On the other hand ...

"There are big discussions about how to describe the humanities, so we as mathematicians don't usually deal with any cultural phenomena, yes. Or these working methods in the sense of unambiguity there is then again a huge difference. So as a humanities I would not label it. "

Maybe mathematics is more of a philosophy? Ehrhard Behrends:

"It is true that mathematics also played an important role in all great philosophies. Whether you take Plato, Aristotle, Descartes, Kant - all of them assigned mathematics a predominant role."

Only those who mastered mathematics were accepted into Plato's philosophy school. For Immanuel Kant, geometry and arithmetic were considered "examples of absolutely certain knowledge". Both philosophers and mathematicians have to deal with logic. Both work with terms like "infinite", "rational", "irrational" or "imaginary". And the mathematical zero is just as difficult to grasp and controversial as the philosophical zero.

The philosopher and mathematician Leibniz even wanted to combine the two sciences with a stroke of genius, says philosophy professor Sybille Krämer from the Free University of Berlin:

"Leibniz had the idea of ​​a universal calculus of thinking for the first time, this idea that all problematic questions can be solved with a method that is analogous to arithmetic.
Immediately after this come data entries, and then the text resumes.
/-- Table FM.13 (offsets from the block). -/
def recRows : List FieldRow :=
  [⟨0x0, 1, 1, false, 0x0, .i, false⟩, ⟨0x1, 1, 3, false, 0x7, .i, false⟩, ⟨0x2, 1, 6, false, 0x0, .i, true⟩,
   ⟨0x3, 1, 16, false, 0x0, .i, true⟩, ⟨0x10, 1, 12, false, 0x0, .ro, false⟩, ⟨0x11, 1, 3, false, 0x0, .ro, false⟩,
   ⟨0x12, 1, 32, false, 0x0, .ro, false⟩, ⟨0x13, 1, 3, false, 0x0, .ro, false⟩, ⟨0x14, 1, 6, false, 0x0, .ro, false⟩,
   ⟨0x15, 1, 12, false, 0x0, .ro, false⟩, ⟨0x18, 8, 32, false, 0x0, .ro, false⟩, ⟨0x20, 1, 32, false, 0x0, .ro, false⟩,
   ⟨0x21, 1, 32, false, 0x0, .ro, false⟩, ⟨0x22, 1, 16, false, 0x0, .ro, false⟩, ⟨0x40, 32, 32, false, 0x0, .i, false⟩]

/-- Table FM.14 (offsets from the block). -/
def usbRows : List FieldRow :=
  [⟨0x0, 1, 1, false, 0x1, .i, false⟩, ⟨0x1, 1, 1, false, 0x0, .i, true⟩, ⟨0x2, 1, 1, false, 0x1, .l, false⟩,
   ⟨0x10, 1, 6, false, 0x0, .ro, false⟩, ⟨0x11, 1, 8, false, 0x0, .ro, false⟩, ⟨0x12, 1, 11, false, 0x0, .ro, false⟩,
   ⟨0x13, 1, 32, false, 0x0, .ro, false⟩, ⟨0x14, 1, 32, false, 0xFFFFFFFF, .ro, false⟩, ⟨0x15, 1, 32, false, 0x0, .ro, false⟩,
   ⟨0x20, 1, 32, false, 0x0, .ro, false⟩, ⟨0x21, 1, 16, false, 0x0, .ro, false⟩, ⟨0x22, 1, 16, false, 0x0, .ro, false⟩,
   ⟨0x23, 1, 16, false, 0x0, .ro, false⟩, ⟨0x24, 1, 16, false, 0x0, .ro, false⟩]

/-- Table FM.15, record queue (offsets from 0x8100). -/
def serQRows : List FieldRow :=
  [⟨0x0, 1, 1, false, 0x0, .i, false⟩, ⟨0x1, 1, 7, false, 0x0, .l, false⟩, ⟨0x2, 1, 1, false, 0x0, .l, false⟩,
   ⟨0x3, 1, 4, false, 0x0, .l, false⟩, ⟨0x4, 1, 1, false, 0x0, .i, true⟩, ⟨0x10, 1, 6, false, 0x0, .ro, false⟩,
   ⟨0x11, 1, 10, false, 0x0, .ro, false⟩, ⟨0x12, 1, 9, false, 0x0, .ro, false⟩, ⟨0x13, 1, 32, false, 0x0, .ro, false⟩,
   ⟨0x14, 1, 32, false, 0xFFFFFFFF, .ro, false⟩, ⟨0x15, 1, 8, false, 0x0, .ro, false⟩, ⟨0x16, 1, 32, false, 0x0, .ro, false⟩,
   ⟨0x20, 1, 32, false, 0x0, .ro, false⟩, ⟨0x21, 1, 16, false, 0x0, .ro, false⟩, ⟨0x22, 1, 16, false, 0x0, .ro, false⟩]

/-- Table FM.15, character unit (offsets from 0x8180). -/
def serCRows : List FieldRow :=
  [⟨0x0, 1, 17, false, 0x0, .i, true⟩, ⟨0x1, 1, 12, false, 0x0, .ro, false⟩, ⟨0x10, 1, 16, false, 0x0, .ro, false⟩,
   ⟨0x11, 1, 16, false, 0x0, .ro, false⟩, ⟨0x12, 1, 16, false, 0x0, .ro, false⟩, ⟨0x13, 1, 16, false, 0x0, .ro, false⟩,
   ⟨0x14, 1, 16, false, 0x0, .ro, false⟩, ⟨0x15, 1, 16, false, 0x0, .ro, false⟩, ⟨0x16, 1, 16, false, 0x0, .ro, false⟩,
   ⟨0x17, 1, 16, false, 0x0, .ro, false⟩, ⟨0x18, 1, 16, false, 0x0, .ro, false⟩]

/-- Table FM.16, port fields (offsets from 0x8400 + 0x100 × n). -/
def morPortRows : List FieldRow :=
  [⟨0x0, 1, 1, false, 0x1, .i, false⟩, ⟨0x1, 1, 7, false, 0x0, .ro, false⟩, ⟨0x2, 1, 7, false, 0x0, .ro, false⟩,
   ⟨0x3, 1, 16, false, 0x0, .ro, false⟩, ⟨0x4, 1, 16, false, 0x0, .ro, false⟩, ⟨0x5, 1, 16, false, 0x0, .ro, false⟩,
   ⟨0x6, 1, 16, false, 0x0, .ro, false⟩]

/-- Table FM.16, fabric-wide fields (offsets from 0x8400). -/
def morFabRows : List FieldRow :=
  [⟨0x10, 1, 7, false, 0x0, .ro, false⟩, ⟨0x11, 1, 4, false, 0x0, .ro, false⟩, ⟨0x12, 1, 7, false, 0x0, .l, false⟩,
   ⟨0x13, 1, 1, false, 0x0, .l, false⟩, ⟨0x14, 1, 7, false, 0x0, .ro, false⟩, ⟨0x15, 1, 6, false, 0x0, .i, false⟩,
   ⟨0x16, 1, 32, false, 0x0, .i, true⟩, ⟨0x17, 1, 32, false, 0x0, .ro, false⟩, ⟨0x18, 1, 6, false, 0x0, .ro, false⟩,
   ⟨0x19, 1, 1, false, 0x0, .i, true⟩, ⟨0x1A, 1, 11, false, 0x0, .ro, false⟩, ⟨0x1B, 1, 32, false, 0xFFFFFFFF, .ro, false⟩,
   ⟨0x1C, 1, 32, false, 0x0, .ro, false⟩, ⟨0x1D, 1, 32, false, 0x0, .ro, false⟩, ⟨0x20, 1, 16, false, 0x0, .ro, false⟩,
   ⟨0x21, 1, 16, false, 0x0, .ro, false⟩, ⟨0x22, 1, 16, false, 0x0, .ro, false⟩, ⟨0x23, 1, 16, false, 0x0, .ro, false⟩,
   ⟨0x24, 1, 16, false, 0x0, .ro, false⟩, ⟨0x25, 1, 16, false, 0x0, .ro, false⟩, ⟨0x26, 1, 16, false, 0x0, .ro, false⟩,
   ⟨0x27, 1, 16, false, 0x0, .ro, false⟩, ⟨0x40, 64, 6, false, 0x0, .i, false⟩, ⟨0x80, 64, 29, false, 0x0, .ro, false⟩]

/-- Table FM.17 (offsets from the block). -/
def pairRows : List FieldRow :=
  [⟨0x0, 1, 1, false, 0x1, .i, false⟩, ⟨0x1, 1, 1, false, 0x1, .l, false⟩, ⟨0x2, 1, 14, false, 0x64, .l, false⟩,
   ⟨0x3, 1, 32, false, 0x0, .i, true⟩, ⟨0x4, 1, 1, false, 0x0, .i, true⟩, ⟨0x10, 1, 32, false, 0x0, .ro, false⟩,
   ⟨0x11, 1, 12, false, 0x0, .ro, false⟩, ⟨0x12, 1, 32, false, 0x0, .ro, false⟩, ⟨0x13, 1, 32, false, 0x0, .ro, false⟩,
   ⟨0x14, 1, 32, false, 0x0, .ro, false⟩, ⟨0x15, 1, 32, false, 0x0, .ro, false⟩, ⟨0x20, 1, 16, false, 0x0, .ro, false⟩,
   ⟨0x21, 1, 16, false, 0x0, .ro, false⟩, ⟨0x22, 1, 16, false, 0x0, .ro, false⟩, ⟨0x23, 1, 16, false, 0x0, .ro, false⟩,
   ⟨0x24, 1, 32, false, 0x0, .ro, false⟩]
No one before him has said with such clarity that thinking is arithmetic. So the beginning Modern thinking in the 17th century was the attempt to develop a knowledge that no longer needs divine revelation or reference to God at all, and that means that thinking is a set of rules, there is a set of rules, keep it and you will come to the truth. "

In the meantime, however, mathematics is no longer a guarantee for "truth". There was a fundamental crisis in the last century when it turned out that not all mathematical theories can be proven beyond doubt. This even makes some scoffers ask whether mathematics is not more of a question of faith than a science today.

In any case, mathematics has lost its earlier fame as the mother or queen of all sciences. It seems to be there everywhere, but that gives it the status of an auxiliary science for many today. Of course, the mathematician Behrends attaches a little more weight to her:

"When I look at mathematics as it is used as a science in other sciences, then for me it is a kind of bridge science, yes, it stands as a bridge between the world that interests us and the sciences that are theories care about this world. "

Still others count mathematics among the structural sciences, a term coined by the physicist Carl-Friedrich von Weizsäcker. You are not concerned with researching specific objects or questions, but rather develop a wide variety of methods for the sciences as a whole. For math professor Christine Scharlach, that's not the case. She definitely sees mathematics as something very special:

"I believe mathematics is a certain way of thinking, a certain way of solving problems: I actually like 'the science of problem-solving'."

And mathematics is an enormously important science for society.

"You can say that we live in the age of mathematics. Our culture is mathematized", "

says a report published by the American Mathematical Society in 1984.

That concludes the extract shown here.